Background: According to previous reports, very high percentages of individuals in Saudi Arabia are undiagnosed for type 2 diabetes mellitus (T2DM). Despite conducting several screening and awareness campaigns, these efforts lacked full accessibility and consumed extensive human and material resources. Thus, developing machine learning (ML) models could enhance the population-based screening process. The study aims to compare a newly developed ML model's outcomes with the validated American Diabetes Association's (ADA) risk assessment regarding predicting people with high risk for T2DM.

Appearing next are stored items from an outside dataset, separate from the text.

-- ==== Sys2Proof/Laws/KeepBoot.lean ====
section
/-! SUPPORT. What every operation of Machine/Boot.lean keeps: the waiting commands, the clock grid, the canonical form of the memories and
the bound of the event ring (Laws/Keep.lean). -/
namespace Sys2Proof.Laws

set_option linter.unusedSimpArgs false

open Sys2Proof.Machine Sys2Proof.Safety

theorem logBoot_keeps {qs : List Instr} (low payload : Nat) (s : State) (hs : Keep qs s) : Keep qs (logBoot low payload s) := by
  delta logBoot
  repeat' first
    | (with_reducible assumption)
    | (with_reducible apply logEv_keeps)

theorem ledgerAdd_keeps {qs : List Instr} (e : LedgerEntry) (s : State) (hs : Keep qs s) : Keep qs (ledgerAdd e s) := by
  delta ledgerAdd
  repeat' first
    | (with_reducible assumption)
    | (with_reducible apply modBoot_keeps)

theorem ledgerNote_keeps {qs : List Instr} (kind step cause detail : Nat) (s : State) (hs : Keep qs s) : Keep qs (ledgerNote kind step cause detail s) := by
  delta ledgerNote
  repeat' first
    | (with_reducible assumption)
    | (with_reducible apply ledgerAdd_keeps)

theorem selectLedger_keeps {qs : List Instr} (v : Word) (s : State) (hs : Keep qs s) : Keep qs (selectLedger v s) := by
  delta selectLedger
  repeat' first
    | (with_reducible assumption)
    | (with_reducible apply modBoot_keeps)

theorem resolveItems_keeps {qs : List Instr} (s : State) (hs : Keep qs s) : Keep qs (resolveItems s) := by
  delta resolveItems
  repeat' first
    | (with_reducible assumption)
    | (with_reducible apply modBoot_keeps)
    | (with_reducible apply forAll_keeps)
    | (with_reducible apply logBoot_keeps)
    | (with_reducible refine fun _ => ?_)
    | split

theorem cleared_keeps {qs : List Instr} (cold : Bool) (s : State) (hs : Keep qs s) : Keep qs (cleared cold s) :=
  ⟨hs.pend, (by decide : (0 : Nat) % 4 = 0), (by decide : (0 : Nat) < 2 ^ 64), Nat.zero_le _, rfl, hs.norWf, rfl, rfl, rfl, rfl⟩
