-- ==== Sys2Proof/Laws/TouchSpares.lean ====
section
/-! SUPPORT. Which parts of the state every operation of Machine/Spares.lean may change (Laws/Touch.lean). -/
namespace Sys2Proof.Laws

set_option linter.unusedVariables false

open Sys2Proof.Machine Sys2Proof.Safety

theorem endWork_same {pts : List Part} {st0 : State} (p : Desc → Bool) (st : Nat) (s : State) (hs : Agrees pts st0 s) (mdescs : Part.descs ∈ pts) : Agrees pts st0 (endWork p st s) := by
  delta endWork
  repeat' first
    | (with_reducible assumption)
    | (with_reducible refine fun _ => ?_)
    | (with_reducible apply forAll_same)
    | (with_reducible apply finish_same)

theorem clusterGone_same {pts : List Part} {st0 : State} (c cause phys : Nat) (s : State) (hs : Agrees pts st0 s) (mevents : Part.events ∈ pts) (mrepair : Part.repair ∈ pts) (mrepairSeq : Part.repairSeq ∈ pts) (mdescs : Part.descs ∈ pts) (mclusters : Part.clusters ∈ pts) : Agrees pts st0 (clusterGone c cause phys s) := by
  delta clusterGone
  repeat' first
    | (with_reducible assumption)
    | lift_lets
    | (intro x; refine same_cut (w := pts) (s0 := st0) x ?_ ?_; rotate_left; intro _; clear_value x; rotate_left; unfold x)
    | (with_reducible apply modCluster_same)
    | (with_reducible apply mapChange_same)
    | (with_reducible apply endWork_same)

theorem failCluster_same {pts : List Part} {st0 : State} (c cause : Nat) (s : State) (hs : Agrees pts st0 s) (mevents : Part.events ∈ pts) (mrepair : Part.repair ∈ pts) (mrepairSeq : Part.repairSeq ∈ pts) (mdescs : Part.descs ∈ pts) (mclusters : Part.clusters ∈ pts) (mspareCluster : Part.spareCluster ∈ pts) : Agrees pts st0 (failCluster c cause s) := by
  delta failCluster
  repeat' first
    | (with_reducible assumption)
    | (with_reducible rfl)
    | (with_reducible refine fun _ => ?_)
    | lift_lets
    | (intro x; refine same_cut (w := pts) (s0 := st0) x ?_ ?_; rotate_left; intro _; clear_value x; rotate_left; unfold x)
    | (intro x; refine same_cut_ss (w := pts) (s0 := st0) x ?_ ?_; rotate_left; intro hfun; clear_value x; rotate_left; unfold x)
    | (intro x; refine same_cut_ass (w := pts) (s0 := st0) x ?_ ?_; rotate_left; intro hfun; clear_value x; rotate_left; unfold x)
    | (intro x; refine same_cut_abss (w := pts) (s0 := st0) x ?_ ?_; rotate_left; intro hfun; clear_value x; rotate_left; unfold x)
    | (intro x; refine same_cut_a (w := pts) (s0 := st0) x ?_ ?_; rotate_left; intro hfun; clear_value x; rotate_left; unfold x)
    | (intro x; refine same_cut_ab (w := pts) (s0 := st0) x ?_ ?_; rotate_left; intro hfun; clear_value x; rotate_left; unfold x)
    | (intro x; refine same_cut_abc (w := pts) (s0 := st0) x ?_ ?_; rotate_left; intro hfun; clear_value x; rotate_left; unfold x)
    | (intro x; refine same_cut_o1 (w := pts) (s0 := st0) x ?_ ?_; rotate_left; intro hopt; clear_value x; rotate_left; unfold x)
    | (intro x; refine same_cut_o (w := pts) (s0 := st0) x ?_ ?_; rotate_left; intro hopt; clear_value x; rotate_left; unfold x)
    | (intro x; refine same_cut_fst (w := pts) (s0 := st0) x ?_ ?_; rotate_left; intro _; clear_value x; rotate_left; unfold x)
    | (intro x; refine same_cut_snd (w := pts) (s0 := st0) x ?_ ?_; rotate_left; intro _; clear_value x; rotate_left; unfold x)
    | (intro x; clear_value x)
    | (with_reducible apply modCluster_same)
    | (with_reducible apply mapChange_same)
    | (with_reducible apply endWork_same)
    | (with_reducible apply clusterGone_same)
    | (with_reducible refine hopt _ (by assumption))
    | (with_reducible exact hopt _ rfl)
    | (with_reducible apply hfun)
    | (intro _)
    | split
    | (with_reducible apply AnswerSame.next)
    | (with_reducible apply same_getD)
    | (refine same_mk hs ?_; intro p hp; cases p <;> first | exact rfl | exact absurd (by assumption) hp)
    | (refine same_mk (by assumption) ?_; intro p hp; cases p <;> first | exact rfl | exact absurd (by assumption) hp)
    | (dsimp only)
    | (rename_i he; split at he)
    | (rename_i he; injection he with he; subst he)

theorem clusterTakeover_same {pts : List Part} {st0 : State} (c : Nat) (s : State) (hs : Agrees pts st0 s) (mclusters : Part.clusters ∈ pts) (mspareCluster : Part.spareCluster ∈ pts) (mstreams : Part.streams ∈ pts) (mmem : Part.mem ∈ pts) : Agrees pts st0 (clusterTakeover c s) := by
  delta clusterTakeover
  repeat' first
    | (with_reducible assumption)
    | (with_reducible rfl)
    | (with_reducible refine fun _ => ?_)
    | lift_lets
    | (intro x; refine same_cut (w := pts) (s0 := st0) x ?_ ?_; rotate_left; intro _; clear_value x; rotate_left; unfold x)
    | (intro x; refine same_cut_ss (w := pts) (s0 := st0) x ?_ ?_; rotate_left; intro hfun; clear_value x; rotate_left; unfold x)
    | (intro x; refine same_cut_ass (w := pts) (s0 := st0) x ?_ ?_; rotate_left; intro hfun; clear_value x; rotate_left; unfold x)
    | (intro x; refine same_cut_abss (w := pts) (s0 := st0) x ?_ ?_; rotate_left; intro hfun; clear_value x; rotate_left; unfold x)
    | (intro x; refine same_cut_a (w := pts) (s0 := st0) x ?_ ?_; rotate_left; intro hfun; clear_value x; rotate_left; unfold x)
    | (intro x; refine same_cut_ab (w := pts) (s0 := st0) x ?_ ?_; rotate_left; intro hfun; clear_value x; rotate_left; unfold x)
    | (intro x; refine same_cut_abc (w := pts) (s0 := st0) x ?_ ?_; rotate_left; intro hfun; clear_value x; rotate_left; unfold x)
    | (intro x; refine same_cut_o1 (w := pts) (s0 := st0) x ?_ ?_; rotate_left; intro hopt; clear_value x; rotate_left; unfold x)
    | (intro x; refine same_cut_o (w := pts) (s0 := st0) x ?_ ?_; rotate_left; intro hopt; clear_value x; rotate_left; unfold x)
    | (intro x; refine same_cut_fst (w := pts) (s0 := st0) x ?_ ?_; rotate_left; intro _; clear_value x; rotate_left; unfold x)
    | (intro x; refine same_cut_snd (w := pts) (s0 := st0) x ?_ ?_; rotate_left; intro _; clear_value x; rotate_left; unfold x)
    | (intro x; clear_value x)
    | (with_reducible apply modCluster_same)
    | (with_reducible apply scrubCluster_same)
    | (with_reducible refine hopt _ (by assumption))
    | (with_reducible exact hopt _ rfl)
    | (with_reducible apply hfun)
    | (intro _)
    | split
    | (with_reducible apply AnswerSame.next)
    | (with_reducible apply same_getD)
    | (refine same_mk hs ?_; intro p hp; cases p <;> first | exact rfl | exact absurd (by assumption) hp)
    | (refine same_mk (by assumption) ?_; intro p hp; cases p <;> first | exact rfl | exact absurd (by assumption) hp)
    | (dsimp only)
    | (rename_i he; split at he)
    | (rename_i he; injection he with he; subst he)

Research design and methods: Patients' age, gender, and risk factors that were obtained from the National Health Information Center's dataset were used to build and train the ML model. To evaluate the developed ML model, an external validation study was conducted in three primary health care centers. A random sample (N = 3400) was selected from the non-diabetic individuals.
Results: The results showed the plotted data of sensitivity/100-specificity represented in the Receiver Operating Characteristic (ROC) curve with an AROC value of 0.803, 95% CI: 0.779-0.826.
Conclusions: The current study reveals a new ML model proposed for population-level classification that can be an adequate tool for identifying those at high risk of T2DM or who already have T2DM but have not been diagnosed.
Keywords: Machine learning; Saudi Arabia; health informatics; high risk; type-2 diabetes mellitus.